Thread t1 = builder.unstarted(() -> handleRequest());
t1.start();

// Or create and start immediately
Thread t2 = builder.started(() -> handleRequest());

// Get a factory for use with other APIs
ThreadFactory factory = builder.factory();

Option 3: Quick One-Off Thread

For demos or simple cases:

Thread t = Thread.startVirtualThread(() -> doWork());

Option 4: invokeAll for Multiple Tasks with Same Result Type

When you have a list of similar tasks:

List<Callable<String>> tasks = urls.stream()
    .map(url -> (Callable<String>) () -> fetchUrl(url))
    .toList();

try (var executor = Executors.newVirtualThreadPerTaskExecutor()) {
    List<String> results = new ArrayList<>();
    for (Future<String> f : executor.invokeAll(tasks)) {
        results.add(f.get());
    }
    return results;
}

Thread API Behavioral Differences

A virtual thread is an instance of Thread, but it behaves differently in several ways:

Aspect	Platform Threads	Virtual Threads
Thread group	Configurable	Single fixed group (cannot change)
Priority	Configurable (1-10)	Always NORM_PRIORITY (5)
Daemon status	Configurable	Always daemon (cannot change)
getAllStackTraces()	Included	Not included

Calling setPriority() or setDaemon() on a virtual thread has no effect.

New and Changed Methods:

// Check if thread is virtual
boolean isVirtual = thread.isVirtual();

// Duration-based methods (added in Java 19)
thread.join(Duration.ofSeconds(5));
Thread.sleep(Duration.ofMillis(100));

// Use threadId() instead of deprecated getId()
long id = thread.threadId();

Removed Methods (throw UnsupportedOperationException):

The stop(), suspend(), and resume() methods throw UnsupportedOperationException for both platform and virtual threads as of Java 20. These methods were deprecated since Java 1.2.

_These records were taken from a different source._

-- ==== Sys2Proof/Machine/Stream.lean ====
section
/-!
DEFINITION. Stream engines (R337 to R349) and the commands of the DRAM channels (R319 to R327).
-/
namespace Sys2Proof.Machine

/-! ## Fields of the descriptor (R337) -/

/-- Input span. -/
def strIn (j : Job) : Span := (leAt j.desc 0x08 8, leAt j.desc 0x10 4)
/-- Output address. -/
def strOutAddr (j : Job) : Nat := leAt j.desc 0x18 8
/-- Output capacity. -/
def strCap (j : Job) : Nat := leAt j.desc 0x20 4
/-- COPY. -/
def strCopy (j : Job) : Bool := j.flags.testBit 1
/-- Does the job have an output: INFLATE, DEFLATE, ZSTD, and RECORD with COPY (R338)? -/
def strHasOut (j : Job) : Bool := (1 ≤ j.op && j.op ≤ 3) || (j.op == 6 && strCopy j)
/-- The output span, empty without an output. -/
def strOut (j : Job) : Span := (strOutAddr j, if strHasOut j then strCap j else 0)

/-- Check 1 (R338). -/
def strFieldsOk (j : Job) : Bool :=
  let d := j.desc
  let n := leAt d 0x10 4
  let eb := leAt d 0x4A 1
  let stride := leAt d 0x4C 4
  (1 ≤ j.op && j.op ≤ 6) && j.flags < 4 && leAt d 5 1 % 4 == 1 && j.jobId < 64 && (!j.flags.testBit 0 || j.op == 4)
    && (!j.flags.testBit 1 || j.op == 6) && (1 ≤ n && n ≤ 2 ^ 31) && zeroBytes d 0x16 2 && zeroBytes d 0x64 28
    && ((j.op != 1 && j.op != 2) || leAt d 0x14 1 ≤ 2) && (j.op != 2 || leAt d 0x15 1 ≤ 2)
    && (!strHasOut j || strCap j ≤ 2 ^ 31)
    && (j.op != 4 || (1 ≤ leAt d 0x48 1 && leAt d 0x48 1 ≤ 64))
    && (j.op != 5 || ([1, 2, 4, 8].contains eb && eb ≤ stride && n % stride == 0))
    && (j.op != 6 || (1 ≤ leAt d 0x62 2 && leAt d 0x62 2 ≤ 255))

/-- The record bytes (R347). -/
def strEng (value used chk limit : Nat) : List Byte :=
  leBytes 8 value ++ leBytes 4 used ++ leBytes 1 chk ++ leBytes 1 limit ++ leBytes 2 0

/-! ## Input (R348) -/

/-- The offset of the first byte of a span that cannot be read: bad parity or poison. -/
def firstBad (s : State) (a n : Nat) : Option Nat :=
  match regionOf s a with
  | .dram =>
    let ls := (errLines s a n).filter (fun l => decodeLine s l = .uncorrectable)
      ++ (if anyChanFailed s then (linesOf a n).filter (lineOnFailed s) else [])
    (ls.map (fun l => l * 64 - a)).min?
  | _ => ((badWords s a n).map (fun w => w * 4 - a)).min?

/-- The state after reading the first bytes of a span, up to the bad one if `met`. -/
def readInput (s : State) (m : Nat) (p : Span) (bad : Option Nat) (used : Nat) (met : Bool) : State :=
  (memRead s m 3 p.1 (min p.2 (match bad with
    | some b => if met then max used (b + 1) else used
    | none => used))).st

/-! ## Limits (R339, R340) -/

/-- OUT_MAX as it acts, in bytes. -/
def outMax (s : State) (i : Nat) : Nat := max 1 (min 2048 (s.fld Fld.STREAM_CFG_OUT_MAX i)) * 2 ^ 20

/-- The output limit of a decompression and its LIMIT code: the least of the limits, the first in order among equals.
`cap` is none when the capacity is no limit; `len` is the compressed length. -/
def outLimit (s : State) (i : Nat) (cap : Option Nat) (len : Option Nat) : Nat × Nat :=
  let ratio := s.fld Fld.STREAM_CFG_RATIO i
  let cs := (match cap with | some c => [(c, 1)] | none => []) ++ [(outMax s i, 2)]
    ++ (match len with | some n => if ratio = 0 then [] else [(ratio * n, 3)] | none => [])
  cs.foldl (fun b c => if c.1 < b.1 then c else b) (cs.headD (0, 0))

/-! ## Operations -/

/-- The outcome of an operation: status, value, bytes consumed, LIMIT, output, and whether its read met a bad word. -/
structure StrRes where
  status : Nat
  value : Nat := 0
  used : Nat := 0
  limit : Nat := 0
  out : List Byte := []
  met : Bool := false

/-- A decoder's outcome as a status (R339 to R341). `exact` is the expected length or 0, `bad` says that the input was cut
at a bad word. -/
def decStatus (d : Dec) (exact : Nat) (bad : Bool) : Nat :=
  match d.err with
  | none => if exact ≠ 0 ∧ d.n ≠ exact then 0x06 else 0
  | some .full => if exact ≠ 0 then 0x06 else 0x04
  | some .short => if bad then 0x80 else 0x06
  | some .corrupt => 0x06
  | some .unsup => 0x0C
  | some .check => 0x11

/-- Decompress: container 0 to 2 as INFLATE, 3 as ZSTD. `avail` holds the input that can be read of `total` bytes. -/
def decompress (container : Nat) (avail : List Byte) (total : Nat) (cap : Nat) : Dec :=
  if container = 3 then zstd (DecIn.of avail) (8 * total) cap else inflate container (DecIn.of avail) (8 * total) cap

/-- INFLATE and ZSTD (R339 to R342). -/
def strDecode (s : State) (i : Nat) (j : Job) (avail : List Byte) (bad : Bool) : StrRes :=
  let n := (strIn j).2
  let exact := leAt j.desc 0x24 4
  let (L, which) := outLimit s i (some (strCap j)) (some n)
  if L < exact then { status := 0x04, limit := which }
  else
    let d := decompress (if j.op = 3 then 3 else leAt j.desc 0x14 1) avail n (if exact = 0 then L else exact)
    let st := decStatus d exact bad
    { status := st, used := min n (ceilDiv d.pos 8), limit := if st = 0x04 then which else 0, out := d.out.reverse, met := st = 0x80 }

/-- DEFLATE (R343): an output that passes its limit ends the job after the fewest bytes of input that settle so much. -/
def strDeflate (s : State) (i : Nat) (j : Job) (avail : List Byte) (bad : Bool) : StrRes :=
  let soFar (n : Nat) : List Byte := deflateSoFar (leAt j.desc 0x14 1) (leAt j.desc 0x15 1) (strIn j).2 (avail.take n)
  let z := soFar avail.length
  let (L, which) := outLimit s i (some (strCap j)) none
  if L < z.length then
    { status := 0x04, used := ((List.range avail.length).find? (fun n => L < (soFar n).length)).getD avail.length, limit := which,
      out := z.take L }
  else if bad then { status := 0x80, used := avail.length, out := z, met := true }
  else { status := 0, used := avail.length, out := z }

/-- CRC (R344). -/
def strCrc (j : Job) (avail : List Byte) (bad : Bool) : StrRes :=
  let d := j.desc
  let fl := leAt d 0x49 1
  if bad then { status := 0x80, used := avail.length, met := true }
  else
    let c := crcOf ⟨leAt d 0x48 1, leAt d 0x28 8, leAt d 0x30 8, fl.testBit 0, fl.testBit 1, leAt d 0x38 8⟩ avail
    { status := if j.flags.testBit 0 && c != leAt d 0x40 8 then 0x11 else 0, value := c, used := avail.length }

/-- ALIVE from element `k` (R345), `prev` being the element before. -/
def aliveFrom (j : Job) (avail : List Byte) : Nat → Nat → Nat → StrRes
  | 0, k, _ =>
    if avail.length < (strIn j).2 then { status := 0x80, value := k, used := avail.length, met := true }
    else { status := 0, value := k, used := (strIn j).2 }
  | f + 1, k, prev =>
    let d := j.desc
    let eb := leAt d 0x4A 1
    let m := 2 ^ (8 * eb)
    let stride := leAt d 0x4C 4
    let o := k * stride
    let step := leAt d 0x50 8 % m
    if avail.length < o + eb then { status := 0x80, value := k, used := o, met := true }
    else
      let v := leAt avail o eb
      let want := if k = 0 then leAt d 0x58 8 else (prev + step) % m
      let before := if k = 0 then (leAt d 0x58 8 + m - step) % m else prev
      if v = want ∨ (k = 0 ∧ (leAt d 0x4B 1).testBit 0) then aliveFrom j avail f (k + 1) v
      else { status := if v = before then 0x12 else 0x13, value := k, used := min (strIn j).2 (o + stride) }

/-- RECORD (R346): the outcome and the R39 order at which it was found. A reserved record type is refused where a reserved
compression code is (R36; log entry 115). -/
def strRecord (s : State) (i : Nat) (j : Job) (avail : List Byte) : StrRes × Nat :=
  let d := j.desc
  let n := (strIn j).2
  let h := avail.take 32
  let stored := leAt h 4 4
  let dec := leAt h 8 4
  let comp := leAt h 3 1
  let type := leAt h 2 1
  let alive := leAt h 0x0C 2
  let exp := leAt d 0x60 2
  if n < 32 then ({ status := 0x06 }, 2)
  else if avail.length < 32 then ({ status := 0x80, met := true }, 1)
  else if crc32c (h.take 0x1C) ≠ leAt h 0x1C 4 then ({ status := 0x11 }, 1)
  else if leAt h 0 2 ≠ 0x5EAF ∨ n < 32 + stored then ({ status := 0x06 }, 2)
  else if alive ≠ exp then ({ status := if alive = (exp + 65536 - leAt d 0x62 2) % 65536 then 0x12 else 0x13 }, 4)
  else if avail.length < 32 + stored then ({ status := 0x80, used := avail.length - 32, met := true }, 5)
  else
    let pay := (avail.drop 32).take stored
    let c := crc32c pay
    let (L, which) := outLimit s i (if strCopy j then some (strCap j) else none) (some stored)
    if c ≠ leAt h 0x18 4 then ({ status := 0x11, value := c, used := stored }, 5)
    else if 4 < comp || !(type ≥ 0x80 || [1, 2, 3, 4, 0x10, 0x20, 0x30].contains type) then ({ status := 0x0C, value := c, used := stored }, 6)
    else if L < dec then ({ status := 0x04, value := c, used := stored, limit := which }, 6)
    else if comp = 0 then
      if dec ≠ stored then ({ status := 0x06, value := c, used := stored }, 6)
      else ({ status := 0, value := c, used := stored, out := if strCopy j then pay else [] }, 6)
    else
      let r := decompress (comp - 1) pay stored dec
      let st := match decStatus r 0 false with
        | 0x04 => 0x06
        | 0 => if r.n = dec then 0 else 0x06
        | st => st
      ({ status := st, value := c, used := min stored (ceilDiv r.pos 8), out := if strCopy j then r.out.reverse else [] }, 6)

/-! ## Jobs (R338, R347, R348) -/

/-- A stream job runs. -/
def strRun (i : Nat) (s : State) (j : Job) : Started :=
  let m := unitMaster (.stream i)
  let p := strIn j
  let o := strOut j
  let early (st chk : Nat) : Started := failWith s st (strEng 0 0 chk 0)
  let sp := ownSpans s j.origin [p, o]
  if !strFieldsOk j then early 0x81 1
  else if sp ≠ 0 then early sp 2
  else if spansMeet p o then early 0x82 3
  else
    let bad := firstBad s p.1 p.2
    let avail := (memRead s m 3 p.1 p.2).data.take (bad.getD p.2)
    let (r, order) : StrRes × Nat := match j.op with
      | 1 | 3 => (strDecode s i j avail bad.isSome, 0)
      | 2 => (strDeflate s i j avail bad.isSome, 0)
      | 4 => (strCrc j avail bad.isSome, 0)
      | 5 => (aliveFrom j avail (p.2 / leAt j.desc 0x4C 4) 0 0, 0)
      | _ => strRecord s i j avail
    let chk := if r.status = 0 then 0 else if j.op = 6 then 8 + order else 4
    let s := readInput s m p bad (if j.op = 6 then 32 + r.used else r.used) r.met
    { status := r.status, xfer := r.out.length, eng := strEng r.value r.used chk r.limit,
      writes := if r.out.isEmpty then [] else [(o.1, r.out)], st := s }

/-- What a stream job's start reads. -/
def strReads (s : State) (j : Job) : List Span :=
  if strFieldsOk j && ownSpans s j.origin [strIn j, strOut j] == 0 then [strIn j] else []

/-- An internal parity error is met during the operation (R338, R516): CHECK 4, for RECORD that of order 1. -/
def strParity (j : Job) (r : Started) : List Byte := putAt r.eng 0x0C [if j.op = 6 then 9 else 4]

/-- Start the next job of a stream engine: one runs at a time. -/
def strStart (s : State) (i op : Nat) : State :=
  let u : EngUnit := .stream i
  startFirst s u (takesOp [1, 2, 3, 4, 5, 6] op) (fun _ => phaseCount (jobsOf s u) .running < 1) strReads (strRun i) strParity

/-- Counts of ended jobs. -/
def countStream (s : State) (i status : Nat) : State :=
  if status = 0x04 then s.satAdd Fld.STREAM_COUNT_OUTFULL i 1
  else if status = 0x11 ∨ status = 0x12 ∨ status = 0x13 then s.satAdd Fld.STREAM_COUNT_MISMATCH i 1 else s

/-- A stream job ends (R347). -/
def strEnd (s : State) (i n : Nat) : State :=
  let u : EngUnit := .stream i
  match (endable s u)[n]? with
  | none => s
  | some j =>
    match endReady s u j with
    | .stall s => s
    | .go =>
      let f := finishWrites s u j
      (countStream (endRecord f.st u f.job) i f.job.status).modAdd Fld.STREAM_STATUS_DONE i 1

/-- A write of STREAM_CFG (R339): LOCK freezes OUT_MAX and RATIO. -/
def writeStreamCfg (s : State) (i : Nat) (a : CsrAcc) : State := s.plainWrite .STREAM_CFG i (s.flag Fld.STREAM_CFG_LOCK i) a

/-- INFLATE (R341). -/
def execStreamInflate (e : Fin 16) (s : State) : Host.Outcome State Fault Refusal := .next (strStart s e 1)

/-- DEFLATE (R343). -/
def execStreamDeflate (e : Fin 16) (s : State) : Host.Outcome State Fault Refusal := .next (strStart s e 2)

/-- ZSTD (R342). -/
def execStreamZstd (e : Fin 16) (s : State) : Host.Outcome State Fault Refusal := .next (strStart s e 3)

/-- CRC (R344). -/
def execStreamCrc (e : Fin 16) (s : State) : Host.Outcome State Fault Refusal := .next (strStart s e 4)

/-- ALIVE (R345). -/
def execStreamAlive (e : Fin 16) (s : State) : Host.Outcome State Fault Refusal := .next (strStart s e 5)

/-- RECORD (R346). -/
def execStreamRecord (e : Fin 16) (s : State) : Host.Outcome State Fault Refusal := .next (strStart s e 6)

/-- STREAM_JOB_END (R347). -/
def execStreamJobEnd (e : Fin 16) (i : Nat) (s : State) : Host.Outcome State Fault Refusal := .next (strEnd s e i)

/-- STREAM_ABORT (R348). -/
def execStreamAbort (e : Fin 16) (a : CsrAcc) (s : State) : Host.Outcome State Fault Refusal :=
  .next (onPdie s (fun s =>
    writeAbort s (.stream e) Fld.STREAM_ABORT_TAG Fld.STREAM_ABORT_JOB Fld.STREAM_ABORT_RES_STATUS
      Fld.STREAM_ABORT_RES_COUNT e a))

/-- STREAM_CFG_LOCK: a write of STREAM_CFG, its LOCK bit among them (R339). -/
def execStreamCfgLock (e : Fin 16) (a : CsrAcc) (s : State) : Host.Outcome State Fault Refusal :=
  .next (onPdie s (fun s => writeStreamCfg s e a))

/-! ## DRAM channels -/

/-- A write of MEM_IL (R319): HASH only while LOCK is clear. -/
def writeMemIl (s : State) (a : CsrAcc) : State := s.plainWrite .MEM_IL 0 (s.flag Fld.MEM_IL_LOCK 0) a

/-- MEM_IL_LOCK (R319). -/
def execMemIlLock (a : CsrAcc) (s : State) : Host.Outcome State Fault Refusal :=
  .next (onModule s (fun s => writeMemIl s a))

/-- A master reads a line (R322 to R324); a line that the host holds is asked for first (R410), and one above
populated DRAM reads zero (R316). -/
def dramReadLine (s : State) (m line : Nat) : State :=
  match prepare s m [(line * 64, 64)] [] with
  | .stall s => s
  | .go => (memRead s m 3 (line * 64) 64).st

/-- A master writes bytes of a line (R325). -/
def dramWriteBytes (s : State) (m line off : Nat) (bs : List Byte) : State :=
  let bs := bs.take (64 - off)
  match prepare s m [] [(line * 64 + off, bs.length)] with
  | .stall s => s
  | .go => if bs.isEmpty then s else memPut s m (line * 64 + off) bs

/-- DRAM_READ (R322 to R324); with the P-dies, and so DRAM, down it waits (R474). -/
def execDramRead (m : Master) (line : Fin 103079215104) (s : State) : Host.Outcome State Fault Refusal :=
  .next (onPdie s (fun s => dramReadLine s m.toNat line))

/-- DRAM_WRITE (R325). -/
def execDramWrite (m : Master) (line : Fin 103079215104) (off : Fin 64) (bs : List Byte) (s : State) :
    Host.Outcome State Fault Refusal :=
  .next (onPdie s (fun s => dramWriteBytes s m.toNat line off bs))

/-- CORRECTED_WRITEBACK (R323): the `i`-th corrected line still due is written back. -/
def execCorrectedWriteback (i : Nat) (s : State) : Host.Outcome State Fault Refusal :=
  match s.wbPend[i]? with
  | none => .next s
  | some l =>
    let s := { s with wbPend := s.wbPend.eraseIdx i }
    .next (if anyChanFailed s && lineOnFailed s l then s else setErrs s l [])

/-- MCLK cycles between refreshes of a rank (R327). -/
def refreshInterval (s : State) (ch : Nat) : Nat := if Cells.get (fun _ => false) s.hot ch then 4290 else 8580

/-- REFRESH (R327): `cycles` MCLK cycles after the rank's last refresh; `delayed` requests wait on it. -/
def execRefresh (ch : Fin 24) (rank : Fin 4) (cycles : BitVec 16) (delayed : BitVec 32) (s : State) :
    Host.Outcome State Fault Refusal :=
  let _ := rank
  .next (if chanFailed s ch || cycles.toNat < refreshInterval s ch then s
    else (s.modAdd Fld.DRAM_REFRESH_ISSUED ch 1).modAdd Fld.DRAM_REFRESH_DELAYED ch delayed.toNat)

/-- DRAM_TEMPERATURE_SENSOR (R327): the sensor of a channel's module reports above 85 °C, or no longer. -/
def execDramTemperatureSensor (ch : Fin 24) (hot : Bool) (s : State) : Host.Outcome State Fault Refusal :=
  .next { s with hot := Cells.put (fun _ => false) s.hot ch hot }

end Sys2Proof.Machine
end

Tip: Use LockSupport.parkNanos() instead of Thread.sleep() when you want to avoid catching InterruptedException:

LockSupport.parkNanos(1_000_000_000); // Sleep 1 second, no checked exception

JVM Tuning Options

Control virtual thread behavior with these JVM options:

Option	Default	Purpose
jdk.virtualThreadScheduler.parallelism	CPU cores	Number of carrier threads
jdk.virtualThreadScheduler.maxPoolSize	256	Maximum carrier threads
jdk.tracePinnedThreads=short	—	Print brief pinning warnings
jdk.tracePinnedThreads=full	—	Print full stack traces for pinning
jdk.traceVirtualThreadLocals	—	Trace ThreadLocal mutations in virtual threads

Example startup command:

java -Djdk.virtualThreadScheduler.parallelism=16 \
     -Djdk.tracePinnedThreads=short \
     -jar myapp.jar

Note: The jdk.tracePinnedThreads option prints only one warning per pinning location in your code. Use JFR for comprehensive pinning analysis.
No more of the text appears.